Step 1: Calculate the moles of \(\text{CO}_2\) gas collected.
\(\text{Moles of CO}_2 = \frac{240\text{ cm}^3}{24000\text{ cm}^3\text{ mol}^{-1}} = 0.010\text{ mol}\)

Step 2: Use the stoichiometric equation for the decomposition of Group 2 carbonates:
\(\text{MCO}_3(\text{s}) \rightarrow \text{MO}(\text{s}) + \text{CO}_2(\text{g})\)
The mole ratio of \(\text{MCO}_3\) to \(\text{CO}_2\) is \(1:1\). Therefore, moles of \(\text{MCO}_3 = 0.010\text{ mol}\).

Step 3: Calculate the relative molecular mass (\(M_r\)) of \(\text{MCO}_3\).
\(M_r = \frac{\text{mass}}{\text{moles}} = \frac{1.97\text{ g}}{0.010\text{ mol}} = 197\text{ g mol}^{-1}\)
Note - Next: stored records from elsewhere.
-- ==== Sys2Proof/Machine/Parser.lean ====
section
/-! DEFINITION. The parser: RESET and FEED (41_parser.md R71 to R79) and the seven rows of the byte decode. One shared
selection of the row, one shared effect of a row; FEED runs the row selected, and each row's own instruction runs it
where it is the one selected. -/

namespace Sys2Proof.Machine

/-! ### Which row a fed byte selects (30_encoding.md R57, 41_parser.md R72) -/

/-- The row of a frame's last byte: store it, then compare the checksum over the whole stored frame (R78, R79). -/
def selectLast (b : Byte) (s : State) : Answer RxRow :=
  andThen (storeByte s.size.toNat b s) fun u =>
    match u.buf.readRange 0 (s.size.toNat + 1) with
    | none => .refused .unwrittenByte
    | some f =>
      if f.length < Config.crcBytes then .fault .frameTooShort
      else .next (decodeRx .readPayload true (checksumMatches f) b)

/-- The row a byte selects in ReadPayload: by `rem`, then by the checksum. No rule covers `rem` = 0 (log 6). -/
def selectPayload (b : Byte) (s : State) : Answer RxRow :=
  if s.rem = 0 then .fault .nothingRemaining
  else if s.rem = 1 then selectLast b s
  else .next (decodeRx .readPayload false false b)

/-- The row that byte `b` selects (R72). -/
def selectRow (b : Byte) (s : State) : Answer RxRow :=
  match s.st with
  | .awaitStart => .next (decodeRx .awaitStart false false b)
  | .readLenLow => .next (decodeRx .readLenLow false false b)
  | .readLenHigh => .next (decodeRx .readLenHigh false false b)
  | .readPayload => selectPayload b s

/-! ### What a row does -/

/-- Store the fed byte where the row stores it (R31). -/
def storeFed (row : RxRow) (b : Byte) (s : State) : Answer State :=
  match storeIndex row s with
  | none => .next s
  | some i => storeByte i b s

/-- R76 after the store: decode the length, set `rem` and `size`, then the guard. -/
def lengthDecoded (len : Nat) (s : State) : State :=
  let t := s.withCounts (BitVec.ofNat 11 Config.hdrBytes) (BitVec.ofNat 11 (remainingOf len))
  if lengthOverflow len then (t.withSt .awaitStart).withOut (.fed .lenErr)
  else (t.withSt .readPayload).withOut (.fed .none)

/-- R76: the length comes from the stored low flag byte and the fed high one. -/
def advanceLenHigh (b : Byte) (s : State) : Answer State :=
  match s.buf.read 1 with
  | none => .refused .unwrittenByte
  | some lo => .next (lengthDecoded (lengthField lo b) s)

/-- One more byte stored, one fewer to come (R77, R78, R79). -/
def countByte (s : State) : State := s.withCounts (s.size + 1) (s.rem - 1)

/-- The register updates and the outputs of a row, after the byte is stored (60_exceptions.md R120). -/
def advance (row : RxRow) (b : Byte) (s : State) : Answer State :=
  match row with
  | .start => .next ((s.withSt .readLenLow).withOut (.fed .none))
  | .drop => .next (s.withOut (.fed .none))
  | .lenLow => .next ((s.withSt .readLenHigh).withOut (.fed .none))
  | .lenHigh => advanceLenHigh b s
  | .append => .next ((countByte s).withOut (.fed .none))
  | .lastOk => .next (((countByte s).withSt .awaitStart).withOut (.fed .complete))
  | .lastBad => .next (((countByte s).withSt .awaitStart).withOut (.fed .crcErr))

/-- A row's whole effect (R73 to R79). -/
def applyRow (row : RxRow) (b : Byte) (s : State) : Answer State :=
  andThen (storeFed row b s) (advance row b)

/-- FEED b: the row selected, and no other (R72). -/
def feedByte (b : Byte) (s : State) : Answer State :=
  andThen (selectRow b s) fun row => applyRow row b s

/-- A row's own instruction: the row's effect where the byte decode selects that row; elsewhere FEED never runs it
(log 7). -/
def runRow (row : RxRow) (b : Byte) (s : State) : Answer State :=
  andThen (selectRow b s) fun selected =>
    if selected = row then applyRow row b s else .refused (.rowNotSelected row)

/-- FEED of each byte in order; the last state and the outputs of each FEED (30_encoding.md R56). -/
def feedAll : List Byte → State → Answer (State × List Status)
  | [], s => .next (s, [])
  | b :: bs, s =>
    andThen (feedByte b s) fun t =>
      andThen (feedAll bs t) fun u => .next (u.1, t.out.status :: u.2)

/-- FEED of each byte in order, the outputs handed to the host as one list (R56). -/
def feedList (bs : List Byte) (s : State) : Answer State :=
  andThen (feedAll bs s) fun u => .next (u.1.withOut (.feds u.2))

/-! ### The operations -/

/-- RESET (R71). -/
def execReset (s : State) : Answer State := .next ((resetBlock s).withOut .nothing)

/-- FEED b (R72). -/
def execFeed (b : Byte) (s : State) : Answer State := feedByte b s

/-- RX.START (R74). -/
def execRxStart (s : State) : Answer State := runRow .start Config.start s

/-- RX.DROP (R73). -/
def execRxDrop (b : Byte) (s : State) : Answer State := runRow .drop b s

/-- RX.LENLOW (R75). -/
def execRxLenLow (b : Byte) (s : State) : Answer State := runRow .lenLow b s

/-- RX.LENHIGH (R76). -/
def execRxLenHigh (b : Byte) (s : State) : Answer State := runRow .lenHigh b s

/-- RX.APPEND (R77). -/
def execRxAppend (b : Byte) (s : State) : Answer State := runRow .append b s

/-- RX.LAST.OK (R78). -/
def execRxLastOk (b : Byte) (s : State) : Answer State := runRow .lastOk b s

/-- RX.LAST.BAD (R79). -/
def execRxLastBad (b : Byte) (s : State) : Answer State := runRow .lastBad b s

end Sys2Proof.Machine
end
Step 4: Determine the relative atomic mass (\(A_r\)) of metal \(\text{M}\).
\(A_r(\text{M}) + 12.0 + (3 \times 16.0) = 197\)
\(A_r(\text{M}) + 60.0 = 197 \implies A_r(\text{M}) = 137\)

Looking at the periodic table, \(A_r \approx 137.3\) corresponds to Barium (\(\text{Ba}\)).

1 mark for the correct calculation identifying the metal as Barium (D). No partial marks.

A is incorrect: The solubility of Group 2 hydroxides increases down the group, so barium hydroxide is more soluble than calcium hydroxide.
B is incorrect: Thermal stability of carbonates increases down the group, so magnesium carbonate decomposes at a lower temperature than calcium carbonate.
C is correct: The solubility of Group 2 sulfates decreases down the group, meaning barium sulfate is significantly less soluble in water than magnesium sulfate.
D is incorrect: Group 2 nitrates decompose on heating to form the metal oxide, nitrogen dioxide, and oxygen gas, not the nitrite.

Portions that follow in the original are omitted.